- THE DATA -
/-! ## Costs (07 R185, Table 7-6) -/

/-- p of an operand register: 1 for at most 12 significant bits, 2 otherwise. -/
def RecChunk.pReg (rc : RecChunk) (gNarrow : Bool) (r : Nat) : Nat :=
  if r = 9 then (if gNarrow then 1 else 2) else if r = 10 ∨ r ∈ rc.narrow then 1 else 2

/-- p of operand B, or of the scalar that stands for it. -/
def RecChunk.pB (rc : RecChunk) (gNarrow : Bool) (scalars : List U32) (w : U64) : Nat :=
  if opBS w then (if (scalars.getD (opS w) 0).toNat % 4096 = 0 then 1 else 2) else rc.pReg gNarrow (opB w)

/-- The cost of an operation (07 Table 7-6). It gives none for a STORE to planes 5 and 6: that of plane 4 and that of planes 2 and 3 (log
entry 43). -/
def opCost (rc : RecChunk) (gNarrow : Bool) (scalars : List U32) (w : U64) : Nat :=
  let pa := rc.pReg gNarrow (opA w)
  let pb := rc.pB gNarrow scalars w
  match opOpc w with
  | 1 | 0x10 => 8
  | 2 => if opPlane w = 0 then 8 else if opPlane w = 4 ∨ opPlane w = 5 then 40 else 16
  | 3 | 4 | 0x0D => 16 * pa * pb
  | 5 => 40
  | 6 | 0x0A | 0x0B | 0x0C => 16
  | 7 | 8 | 9 => 256
  | 0x0E => 16 * pa * opN w
  | 0x0F => 272
  | _ => 0

/-! ## Operations on the values of a chunk -/

/-- What one operation sees: the shard and its chunk, the step, the scalars, the gradient, the planes in use. -/
structure RecCtx where
  x : ShardSt
  used : List Nat
  step : Nat
  seed : U64
  j : Nat
  n : Nat
  scalars : List U32
  g : List Val
  free : Nat

/-- The values of an operand register. -/
def RecCtx.reg (cx : RecCtx) (v : Tab (List U32)) (w : List Val) (r : Nat) : List Val :=
  if r < 8 then (Tab.get (List.replicate cx.n 0) v r).map regVal
  else if r = 8 then w else if r = 9 then cx.g else List.replicate cx.n {}

/-- The values of operand B: a register, or a scalar, scaled by 2^LR_EXP where LR asks for it. -/
def RecCtx.opndB (cx : RecCtx) (v : Tab (List U32)) (w : List Val) (op : U64) : List Val :=
  if opBS op then
    let q := regVal (cx.scalars.getD (opS op) 0)
    List.replicate cx.n (if opLR op then { q with e := q.e + cx.x.lrExp } else q)
  else cx.reg v w (opB op)

/-- Element i of a list of values. -/
def vAt (l : List Val) (i : Nat) : Val := l.getD i {}

/-- The draw of an operation's SR at element i (07 R193): WREAD's with the keys of 07 Table 7-8; for FMA, ADD and STORE the table names no
stream key and no index, and they are free (log entry 25). -/
def RecCtx.draw (cx : RecCtx) (op : U64) (i : Nat) : Nat :=
  let e := cx.x.tensorElem cx.j i
  let key := Config.srKey op.toNat cx.x.tensor e
  let d := if opOpc op = 5 then cbDraw cx.seed (BitVec.ofNat 48 cx.step) cx.x.tensor (e + 2 ^ 31)
    else cbDraw cx.seed (BitVec.ofNat 48 cx.step) (key / 2 ^ 32 % 2 ^ 20) (key % 2 ^ 32)
  d.toNat % 65536

/-- Exact products summed in a window with the operation's coarse exponent and read out: the sum, and whether it was clamped (04 R88, R91,
R114; log entry 94). -/
def windowSum (opc : Nat) (ps : List Val) : Val × Bool :=
  let cexp := max (-126) (sext 8 (Config.opCexp opc).toNat)
  (ps.foldl (fun (w : Window) p => w.place p cexp) {}).read 0 cexp

/-- Element i of the product of the PRE matrix and block i / 256 of A. A short last chunk has zeros for the elements that it lacks (log
entry 95). -/
def matmulElem (pre : List Val) (a : List Val) (i : Nat) : Val × Bool :=
  let k := i / 256
  let row := i % 256 / 16
  let col := i % 16
  windowSum 0x0F ((List.range 16).map (fun t => (vAt pre (16 * row + t)).mul (vAt a (256 * k + 16 * t + col))))

/-- The exact element values that an arithmetic operation gives before its one rounding; none for an operation of another
kind. What CMPSEL and SIGN give for a special operand the spec does not state: a free choice and a free value (log entry 25). -/
def RecCtx.arith (cx : RecCtx) (v : Tab (List U32)) (w : List Val) (op : U64) : Option (List Val) :=
  let a := cx.reg v w (opA op)
  let b := cx.opndB v w op
  let c := cx.reg v w (opC op)
  let d := cx.reg v w (opD op)
  let each := fun (f : Nat → Val) => some ((List.range cx.n).map f)
  match opOpc op with
  | 3 => each (fun i => ((vAt a i).mul (vAt b i)).add (vAt c i))
  | 6 => each (fun i => (vAt a i).add (vAt b i))
  | 7 => each (fun i => regVal (rsqrt (regOf (vAt a i))))
  | 8 => each (fun i => regVal (recip (regOf (vAt a i))))
  | 9 => each (fun i => regVal (exp2 (regOf (vAt a i))))
  | 0x0A => each (fun i =>
      let x := vAt a i
      let y := vAt b i
      let take := if x.special || y.special then bitOf (Config.freeWord (cx.free + i)).toNat 0
        else if opN op = 0 then !x.lt y else y.lt x
      if take then vAt c i else vAt d i)
  | 0x0B => each (fun i =>
      let x := vAt a i
      if x.special then regVal (Config.freeWord (cx.free + i)) else { x with mag := if x.mag = 0 then 0 else 1, e := 0 })
  | _ => none
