-- ==== Sys2Proof/WellFormed.lean ====
section
/-! DEFINITION. Which terms of `Instr` a wire, a bus or an event can give: the lengths and ranges that no type fixes. The meanings do
not need it (each is total); it says what the commands stand for. -/

namespace Sys2Proof

/-- A core cycle within a tide: at most 7,999, in a relock tide (02 R445). -/
def cycleOk (cyc : Nat) : Bool := decide (cyc < 8000)

/-- A codeword carries 640 payload bytes (11 R284). -/
def Codeword.wf (c : Codeword) : Bool :=
  match c.word with
  | some w => w.2.length == 640
  | none => true

def Round.wf (r : Round) : Bool := r.l0.wf && r.l1.wf && r.l2.wf && r.l3.wf

/-- Bytes that lie inside the 4 KiB slot of a channel (12 R314). -/
def slotRangeOk (offset n : Nat) : Bool := decide (1 ≤ n ∧ offset + n ≤ 4096)

/-- Do the 64 payload bytes of a control cell spell the body that the command has (08 Tables 8-6, 8-7)? -/
def Ctrl.spells (c : Ctrl) (b : Machine.CtrlBody) : Bool := c.bytes.length == 64 && Machine.CtrlBody.ofBytes c.bytes == some b

/-- Is the command's own part one that can be sent? -/
def Instr.ownWf : Instr → Bool
  | .alignTx _ cyc _ => cycleOk cyc
  | .align _ _ cyc _ _ => cycleOk cyc
  | .tideNowLoRead _ cyc => cycleOk cyc
  | .contributionCell _ _ _ cyc _ => cycleOk cyc
  | .treeCombine _ _ _ _ _ cyc _ => cycleOk cyc
  | .outputConversion _ _ cyc _ => cycleOk cyc
  | .drain _ _ _ cyc => cycleOk cyc
  | .spill _ _ _ _ cyc _ => cycleOk cyc
  | .recipeOperation _ _ _ _ _ cyc _ => cycleOk cyc
  | .mark _ _ _ _ cyc _ => cycleOk cyc
  | .tideInEdge _ low high => decide (1 ≤ low ∧ 1 ≤ high)
  | .streamStart c sid gen => c.spells (.streamStart sid gen)
  | .streamAbortCell c sid gen f st => c.spells (.streamAbort sid gen f st)
  | .poison c sid gen f => c.spells (.poison sid gen f)
  | .resultAck c sid gen k n => c.spells (.resultAck sid gen k n)
  | .resendReq c sid gen k o sg _ => c.spells (.resendReq sid gen k o sg)
  | .gatherReq c t f n v d m => c.spells (.gatherReq t f n v d m)
  | .reshardEnd c r => c.spells (.reshardEnd r)
  | .throttle c m l d => c.spells (.throttle m l d)
  | .packetArrival _ _ _ head => head.length == 64
  | .packetReceivedWhole _ _ rest _ => rest.length % 64 == 0
  | .credit _ _ grants _ => grants.length == 8
  | .roundRx _ r => r.wf
  | .hostSlotFetch _ slot _ => decide (64 ≤ slot.length ∧ slot.length ≤ 4352)
  | .mailboxSlotWrite _ _ offset data => slotRangeOk offset.toNat data.length
  | .poolSetup _ _ _ _ pages => pages.length == 180
  | .recipeParam _ _ scalars => scalars.length == 64
  | .laneBringUp feeds => feeds.length == 16
  | .goldenCompare _ _ payload => payload.length % 64 == 0
  | _ => true

/-- Do the bytes of a UCI command's message spell the command (12 R323)? Every other command has none. -/
def Instr.spelled (i : Instr) : Bool :=
  match i.uciLaw with
  | some (u, c) => Machine.spells u c.code (Machine.fieldsOf i)
  | none => true

/-- Is a command one that can be sent? -/
def Instr.wf (i : Instr) : Bool := i.ownWf && i.spelled

end Sys2Proof
end

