/-- The commands of Charts and traffic management take effect (12 R334, 08 R229, 08 R230, 08 R232, 08 R234, 10 R263). The next
states are those of the model, whose choices here are log entries 3, 35, 38, 51, 67. -/
def Obligations.ChartCommandsComplete : Prop :=
  (∀ (u : Uci) (section_ : Byte) (index count : U16) (entries : List Byte) (s : State), s.served u { code := 0x0201, len := 8 + word4 entries.length, window := true } = true →
    chartWriteOk section_.toNat index.toNat count.toNat entries = true →
    (section_ ≠ 8 → s.tide.running = true → s.chartBusy = false) →
    exec (.chartWrite u section_ index count entries) s = .next (s.answered ((s.taken u).chartSet section_.toNat index.toNat entries) u 0x0201)) ∧
  (∀ (u : Uci) (t : U64) (s : State), s.served u { code := 0x0202, len := 8, doze := false } = true →
    t.toNat < 2 ^ 48 →
    s.dateLineClash (s.chartOf (!s.chart.epoch)) = false →
    (List.range 64).any (fun j => s.moving j && s.active.reroutes (s.chartOf (!s.chart.epoch)) j) = false →
    s.chartBusy = false →
    tideReached (s.now + 3) (t.setWidth 48) = false →
    s.anySafe = false →
    exec (.chartArm u t) s = .next (s.answered ((s.taken u).modChart (fun c => { c with armT := some (t.setWidth 48) })) u 0x0202 (some (t.setWidth 48)))) ∧
  (∀ (u : Uci) (slot section_ : Byte) (index count : U16) (e : Nat × Nat) (s : State), s.served u { code := 0x0203, len := 8, window := true } = true →
    slot.toNat < 2 →
    chartEntry section_.toNat = some e →
    index.toNat + (if section_.toNat = 5 then 1 else count.toNat) ≤ e.2 →
    exec (.chartRead u slot section_ index count) s = .next (s.answered (s.taken u) u 0x0203 none ((rangeFrom index.toNat (if section_.toNat = 5 then 1 else count.toNat)).flatMap (fun j => if section_.toNat = 8 then planBytes (Tab.get? s.chart.plan j) else (s.chartOf (if slot = 0 then s.chart.epoch else !s.chart.epoch)).bytesOf section_.toNat j)))) ∧
  (∀ (u : Uci) (index : U16) (s : State), s.served u { code := 0x0205, len := 4, window := true } = true →
    index.toNat < 260 →
    (s.berth index.toNat).outcome = 0 →
    exec (.lift u 0 index) s = .next (s.answered (if s.tide.running then (s.taken u).modChart (fun c => { c with pLiftQ := insertNew index.toNat c.pLiftQ }) else (s.taken u).liftQ index.toNat) u 0x0205 s.nextBoundary)) ∧
  (∀ (u : Uci) (index : U16) (b : BundleE) (s : State), s.served u { code := 0x0205, len := 4, window := true } = true →
    index.toNat < 16 →
    Tab.get? s.active.bundles index.toNat = some b →
    b.role ≠ 0 →
    b.berths ≠ [] →
    b.berths.any (fun k => (s.berth k).outcome != 0) = false →
    exec (.lift u 1 index) s = .next (s.answered (if s.tide.running then (s.taken u).modChart (fun c => { c with pLiftB := insertNew index.toNat c.pLiftB }) else (s.taken u).liftB index.toNat) u 0x0205 s.nextBoundary)) ∧
  (∀ (u : Uci) (section_ half : Byte) (index count : U16) (entries : List Byte) (s : State), s.served u { code := 0x0206, len := 8 + word4 entries.length, window := true } = true →
    tmWriteOk section_.toNat half.toNat index.toNat count.toNat entries = true →
    ((s.half (Half.ofNum half.toNat)).tmShadow.puts section_.toNat index.toNat (chunksOf (((tmEntry section_.toNat).map (fun e => e.1)).getD 1) count.toNat entries)).twoPolicers = false →
    (s.half (Half.ofNum half.toNat)).tmArmed = false →
    exec (.tmWrite u section_ half index count entries) s = .next (s.answered ((s.taken u).tmSet (Half.ofNum half.toNat) section_.toNat index.toNat entries) u 0x0206)) ∧
  (∀ (u : Uci) (half : Byte) (s : State), s.served u { code := 0x0207, len := 4, doze := false } = true →
    half.toNat ≤ 2 →
    (halvesOf half.toNat).any (fun h => (s.half h).tmShadow.partitions.any (fun e => !ratesOk e.2)) = false →
    (halvesOf half.toNat).any (fun h => (s.half h).tmArmed) = false →
    (halvesOf half.toNat).all (fun h => decide ((s.half h).tmShadow.reserved ≤ 147456)) = true →
    (halvesOf half.toNat).any (fun h => s.halfSafe h || s.halfOut h) = false →
    exec (.tmArm u half) s = .next (s.answered ((halvesOf half.toNat).foldl (fun s h => s.modHalf h (fun x => { x with tmArmed := true })) (s.taken u)) u 0x0207 s.nextBoundary))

- EXERCISE -
Give back exactly the lines above, from the line containing "has none. -/" through the line containing "def Obligations.ChartCommandsComplete : Prop", with both end lines and nothing more.

- ANSWER TO THE EXERCISE -
/-- Do the bytes of a UCI command's message spell the command (12 R323)? Every other command has none. -/
def Instr.spelled (i : Instr) : Bool :=
  match i.uciLaw with
  | some (u, c) => Machine.spells u c.code (Machine.fieldsOf i)
  | none => true

/-- Is a command one that can be sent? -/
def Instr.wf (i : Instr) : Bool := i.ownWf && i.spelled

end Sys2Proof
end

/-- The commands of Charts and traffic management take effect (12 R334, 08 R229, 08 R230, 08 R232, 08 R234, 10 R263). The next
states are those of the model, whose choices here are log entries 3, 35, 38, 51, 67. -/
def Obligations.ChartCommandsComplete : Prop :=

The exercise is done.